Prompt: Check each line of the material. Copy those containing "Laws".

Given data:
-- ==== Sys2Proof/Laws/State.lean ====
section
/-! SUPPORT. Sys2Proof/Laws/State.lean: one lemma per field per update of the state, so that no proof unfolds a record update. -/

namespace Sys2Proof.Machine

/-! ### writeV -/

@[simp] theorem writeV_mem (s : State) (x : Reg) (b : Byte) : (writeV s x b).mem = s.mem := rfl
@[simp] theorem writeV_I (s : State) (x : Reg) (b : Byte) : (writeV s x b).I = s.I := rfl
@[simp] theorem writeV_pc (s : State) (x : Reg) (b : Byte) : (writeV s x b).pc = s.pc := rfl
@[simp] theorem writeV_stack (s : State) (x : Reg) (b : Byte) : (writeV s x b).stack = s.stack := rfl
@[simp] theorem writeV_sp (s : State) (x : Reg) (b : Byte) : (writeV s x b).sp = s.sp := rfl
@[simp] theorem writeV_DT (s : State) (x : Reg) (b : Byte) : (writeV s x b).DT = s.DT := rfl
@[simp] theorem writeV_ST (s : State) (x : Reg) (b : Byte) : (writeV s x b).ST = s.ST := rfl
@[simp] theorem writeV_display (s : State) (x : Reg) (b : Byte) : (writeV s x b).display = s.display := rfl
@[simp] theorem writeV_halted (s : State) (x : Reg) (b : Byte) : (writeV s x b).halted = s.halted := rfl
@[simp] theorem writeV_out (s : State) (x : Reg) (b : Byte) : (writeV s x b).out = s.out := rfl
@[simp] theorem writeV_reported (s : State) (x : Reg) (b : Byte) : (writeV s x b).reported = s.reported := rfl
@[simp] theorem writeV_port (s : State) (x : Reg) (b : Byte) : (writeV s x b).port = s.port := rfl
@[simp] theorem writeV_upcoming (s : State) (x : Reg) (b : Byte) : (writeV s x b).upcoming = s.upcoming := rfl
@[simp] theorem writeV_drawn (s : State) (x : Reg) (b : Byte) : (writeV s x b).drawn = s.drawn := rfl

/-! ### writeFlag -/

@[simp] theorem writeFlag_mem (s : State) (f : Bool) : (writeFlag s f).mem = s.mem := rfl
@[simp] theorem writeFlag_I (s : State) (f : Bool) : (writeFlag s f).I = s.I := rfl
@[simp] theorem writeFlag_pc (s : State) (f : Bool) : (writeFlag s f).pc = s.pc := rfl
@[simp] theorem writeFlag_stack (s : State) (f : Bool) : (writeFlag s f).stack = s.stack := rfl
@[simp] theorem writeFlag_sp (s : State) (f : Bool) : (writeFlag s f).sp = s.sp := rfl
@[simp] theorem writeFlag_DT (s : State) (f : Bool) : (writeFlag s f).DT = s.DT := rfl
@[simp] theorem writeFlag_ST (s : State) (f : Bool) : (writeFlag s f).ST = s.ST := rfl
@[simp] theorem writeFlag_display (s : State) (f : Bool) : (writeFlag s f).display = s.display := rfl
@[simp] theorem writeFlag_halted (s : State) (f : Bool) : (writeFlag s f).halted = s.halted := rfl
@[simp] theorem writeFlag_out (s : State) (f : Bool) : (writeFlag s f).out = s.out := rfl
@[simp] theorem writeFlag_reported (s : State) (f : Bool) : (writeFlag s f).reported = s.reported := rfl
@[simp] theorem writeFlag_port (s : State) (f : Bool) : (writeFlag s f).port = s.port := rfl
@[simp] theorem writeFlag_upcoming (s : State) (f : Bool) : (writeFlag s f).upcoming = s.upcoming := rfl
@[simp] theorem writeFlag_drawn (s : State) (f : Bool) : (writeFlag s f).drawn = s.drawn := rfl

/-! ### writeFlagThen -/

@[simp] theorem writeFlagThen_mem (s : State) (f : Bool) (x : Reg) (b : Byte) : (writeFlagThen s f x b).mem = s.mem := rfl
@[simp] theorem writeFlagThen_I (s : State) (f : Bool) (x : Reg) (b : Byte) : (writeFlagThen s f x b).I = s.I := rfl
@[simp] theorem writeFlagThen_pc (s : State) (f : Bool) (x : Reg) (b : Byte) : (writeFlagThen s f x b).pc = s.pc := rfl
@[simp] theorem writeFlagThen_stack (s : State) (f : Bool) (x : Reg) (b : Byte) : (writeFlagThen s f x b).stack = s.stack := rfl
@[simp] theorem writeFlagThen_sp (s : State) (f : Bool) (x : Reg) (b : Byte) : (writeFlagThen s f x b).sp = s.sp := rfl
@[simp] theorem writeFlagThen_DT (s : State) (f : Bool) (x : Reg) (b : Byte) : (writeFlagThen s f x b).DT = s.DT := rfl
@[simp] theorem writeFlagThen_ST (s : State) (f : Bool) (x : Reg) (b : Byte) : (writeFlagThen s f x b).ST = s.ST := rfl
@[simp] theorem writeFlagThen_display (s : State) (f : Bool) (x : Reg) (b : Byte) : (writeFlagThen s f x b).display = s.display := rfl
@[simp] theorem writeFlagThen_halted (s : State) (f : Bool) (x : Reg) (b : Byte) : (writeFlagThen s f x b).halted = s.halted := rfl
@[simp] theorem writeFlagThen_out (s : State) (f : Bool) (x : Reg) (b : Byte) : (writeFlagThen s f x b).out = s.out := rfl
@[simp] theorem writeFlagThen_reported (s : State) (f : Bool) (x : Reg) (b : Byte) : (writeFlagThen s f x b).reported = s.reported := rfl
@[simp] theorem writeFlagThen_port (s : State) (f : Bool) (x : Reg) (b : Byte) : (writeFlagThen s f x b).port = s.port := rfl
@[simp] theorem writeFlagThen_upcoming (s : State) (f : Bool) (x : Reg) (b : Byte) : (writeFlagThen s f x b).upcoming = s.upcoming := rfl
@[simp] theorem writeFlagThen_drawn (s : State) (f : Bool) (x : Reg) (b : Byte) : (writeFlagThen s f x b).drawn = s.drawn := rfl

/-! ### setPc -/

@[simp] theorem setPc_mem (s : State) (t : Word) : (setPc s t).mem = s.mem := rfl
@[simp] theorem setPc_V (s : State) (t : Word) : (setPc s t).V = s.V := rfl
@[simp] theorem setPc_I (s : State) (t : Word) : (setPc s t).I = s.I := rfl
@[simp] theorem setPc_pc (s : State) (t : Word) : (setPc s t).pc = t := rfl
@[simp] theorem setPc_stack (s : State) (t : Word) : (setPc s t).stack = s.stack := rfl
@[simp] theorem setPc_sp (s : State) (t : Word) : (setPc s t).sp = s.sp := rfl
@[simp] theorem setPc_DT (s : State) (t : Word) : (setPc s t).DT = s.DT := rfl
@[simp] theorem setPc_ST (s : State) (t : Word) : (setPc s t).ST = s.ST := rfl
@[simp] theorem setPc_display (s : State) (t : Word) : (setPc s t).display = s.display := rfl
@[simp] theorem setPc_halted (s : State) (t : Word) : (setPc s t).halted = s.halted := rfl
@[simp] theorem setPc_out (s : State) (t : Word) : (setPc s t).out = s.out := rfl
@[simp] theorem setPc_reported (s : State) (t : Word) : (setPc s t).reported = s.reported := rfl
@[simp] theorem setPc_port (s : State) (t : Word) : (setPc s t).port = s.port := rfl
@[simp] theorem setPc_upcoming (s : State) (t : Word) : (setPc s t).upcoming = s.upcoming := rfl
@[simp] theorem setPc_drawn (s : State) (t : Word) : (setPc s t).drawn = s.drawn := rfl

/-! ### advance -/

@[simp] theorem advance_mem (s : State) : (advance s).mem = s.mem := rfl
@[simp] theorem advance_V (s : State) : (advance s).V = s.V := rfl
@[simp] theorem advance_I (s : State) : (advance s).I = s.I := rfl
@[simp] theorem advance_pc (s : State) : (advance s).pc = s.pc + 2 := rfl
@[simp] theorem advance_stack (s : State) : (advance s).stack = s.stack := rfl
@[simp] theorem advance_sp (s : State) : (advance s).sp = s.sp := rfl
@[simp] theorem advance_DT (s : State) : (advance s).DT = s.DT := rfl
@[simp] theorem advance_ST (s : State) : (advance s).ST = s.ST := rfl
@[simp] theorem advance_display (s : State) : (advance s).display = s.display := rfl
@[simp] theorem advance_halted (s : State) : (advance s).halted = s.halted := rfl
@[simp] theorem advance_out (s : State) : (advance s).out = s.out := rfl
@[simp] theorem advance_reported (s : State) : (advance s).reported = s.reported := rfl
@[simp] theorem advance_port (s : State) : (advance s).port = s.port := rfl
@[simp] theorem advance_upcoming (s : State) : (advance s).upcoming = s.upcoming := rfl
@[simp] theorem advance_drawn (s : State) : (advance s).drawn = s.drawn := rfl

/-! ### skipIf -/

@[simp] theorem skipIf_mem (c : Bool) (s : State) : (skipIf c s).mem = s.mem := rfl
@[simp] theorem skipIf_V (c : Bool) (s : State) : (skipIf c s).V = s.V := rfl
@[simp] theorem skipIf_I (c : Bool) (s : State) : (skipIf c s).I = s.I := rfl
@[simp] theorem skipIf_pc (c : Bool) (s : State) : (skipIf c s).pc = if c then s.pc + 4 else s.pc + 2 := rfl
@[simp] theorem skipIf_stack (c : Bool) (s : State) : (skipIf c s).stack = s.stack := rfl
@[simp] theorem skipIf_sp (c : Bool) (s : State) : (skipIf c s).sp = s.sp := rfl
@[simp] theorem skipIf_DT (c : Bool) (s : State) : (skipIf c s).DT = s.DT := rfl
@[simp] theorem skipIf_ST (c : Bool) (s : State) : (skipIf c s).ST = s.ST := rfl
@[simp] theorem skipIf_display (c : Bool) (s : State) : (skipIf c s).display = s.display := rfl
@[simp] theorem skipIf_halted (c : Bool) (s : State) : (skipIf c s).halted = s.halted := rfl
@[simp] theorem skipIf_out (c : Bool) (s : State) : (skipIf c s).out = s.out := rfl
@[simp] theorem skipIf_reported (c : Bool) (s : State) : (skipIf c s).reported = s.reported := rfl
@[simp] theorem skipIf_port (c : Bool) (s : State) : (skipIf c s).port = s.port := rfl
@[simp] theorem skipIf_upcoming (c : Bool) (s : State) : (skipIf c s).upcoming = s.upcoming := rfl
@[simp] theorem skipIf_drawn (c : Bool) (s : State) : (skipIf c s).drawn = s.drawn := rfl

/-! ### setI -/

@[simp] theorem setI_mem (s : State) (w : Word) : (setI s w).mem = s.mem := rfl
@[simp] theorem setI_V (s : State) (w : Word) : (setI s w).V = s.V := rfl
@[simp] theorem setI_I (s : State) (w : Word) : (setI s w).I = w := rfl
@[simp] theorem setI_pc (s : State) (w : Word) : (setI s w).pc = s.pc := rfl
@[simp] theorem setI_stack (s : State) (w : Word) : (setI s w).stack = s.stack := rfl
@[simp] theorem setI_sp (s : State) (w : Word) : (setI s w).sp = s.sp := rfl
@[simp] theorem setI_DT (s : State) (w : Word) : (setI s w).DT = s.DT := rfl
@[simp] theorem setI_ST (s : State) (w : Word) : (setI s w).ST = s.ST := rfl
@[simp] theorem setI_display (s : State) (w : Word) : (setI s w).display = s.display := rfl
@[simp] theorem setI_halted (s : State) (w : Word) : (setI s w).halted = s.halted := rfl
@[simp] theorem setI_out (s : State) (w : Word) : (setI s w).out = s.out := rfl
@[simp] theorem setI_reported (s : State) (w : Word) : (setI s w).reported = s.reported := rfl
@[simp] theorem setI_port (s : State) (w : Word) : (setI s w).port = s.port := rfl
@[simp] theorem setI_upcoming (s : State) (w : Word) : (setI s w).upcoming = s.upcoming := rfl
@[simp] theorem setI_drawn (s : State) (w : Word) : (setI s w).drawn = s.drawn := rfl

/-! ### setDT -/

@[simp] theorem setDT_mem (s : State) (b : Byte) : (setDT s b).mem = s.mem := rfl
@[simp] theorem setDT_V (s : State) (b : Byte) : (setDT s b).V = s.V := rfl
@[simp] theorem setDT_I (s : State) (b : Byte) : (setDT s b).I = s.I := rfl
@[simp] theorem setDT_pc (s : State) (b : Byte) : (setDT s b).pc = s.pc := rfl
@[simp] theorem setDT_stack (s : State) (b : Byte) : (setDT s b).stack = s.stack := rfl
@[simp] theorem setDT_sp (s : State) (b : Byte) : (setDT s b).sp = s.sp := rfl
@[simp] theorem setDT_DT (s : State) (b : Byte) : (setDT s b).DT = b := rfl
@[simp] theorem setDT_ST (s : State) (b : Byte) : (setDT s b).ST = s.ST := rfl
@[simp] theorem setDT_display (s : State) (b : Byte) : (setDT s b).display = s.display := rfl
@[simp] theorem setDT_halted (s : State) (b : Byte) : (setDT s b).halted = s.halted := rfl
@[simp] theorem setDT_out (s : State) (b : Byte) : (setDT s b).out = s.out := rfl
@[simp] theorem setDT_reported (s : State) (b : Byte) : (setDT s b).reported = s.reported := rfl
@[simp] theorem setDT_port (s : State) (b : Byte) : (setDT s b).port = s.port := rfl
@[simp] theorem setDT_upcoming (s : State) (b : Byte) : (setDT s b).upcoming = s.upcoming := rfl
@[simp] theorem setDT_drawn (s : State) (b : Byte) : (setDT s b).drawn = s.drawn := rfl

Result of the task:
-- ==== Sys2Proof/Laws/State.lean ====
/-! SUPPORT. Sys2Proof/Laws/State.lean: one lemma per field per update of the state, so that no proof unfolds a record update. -/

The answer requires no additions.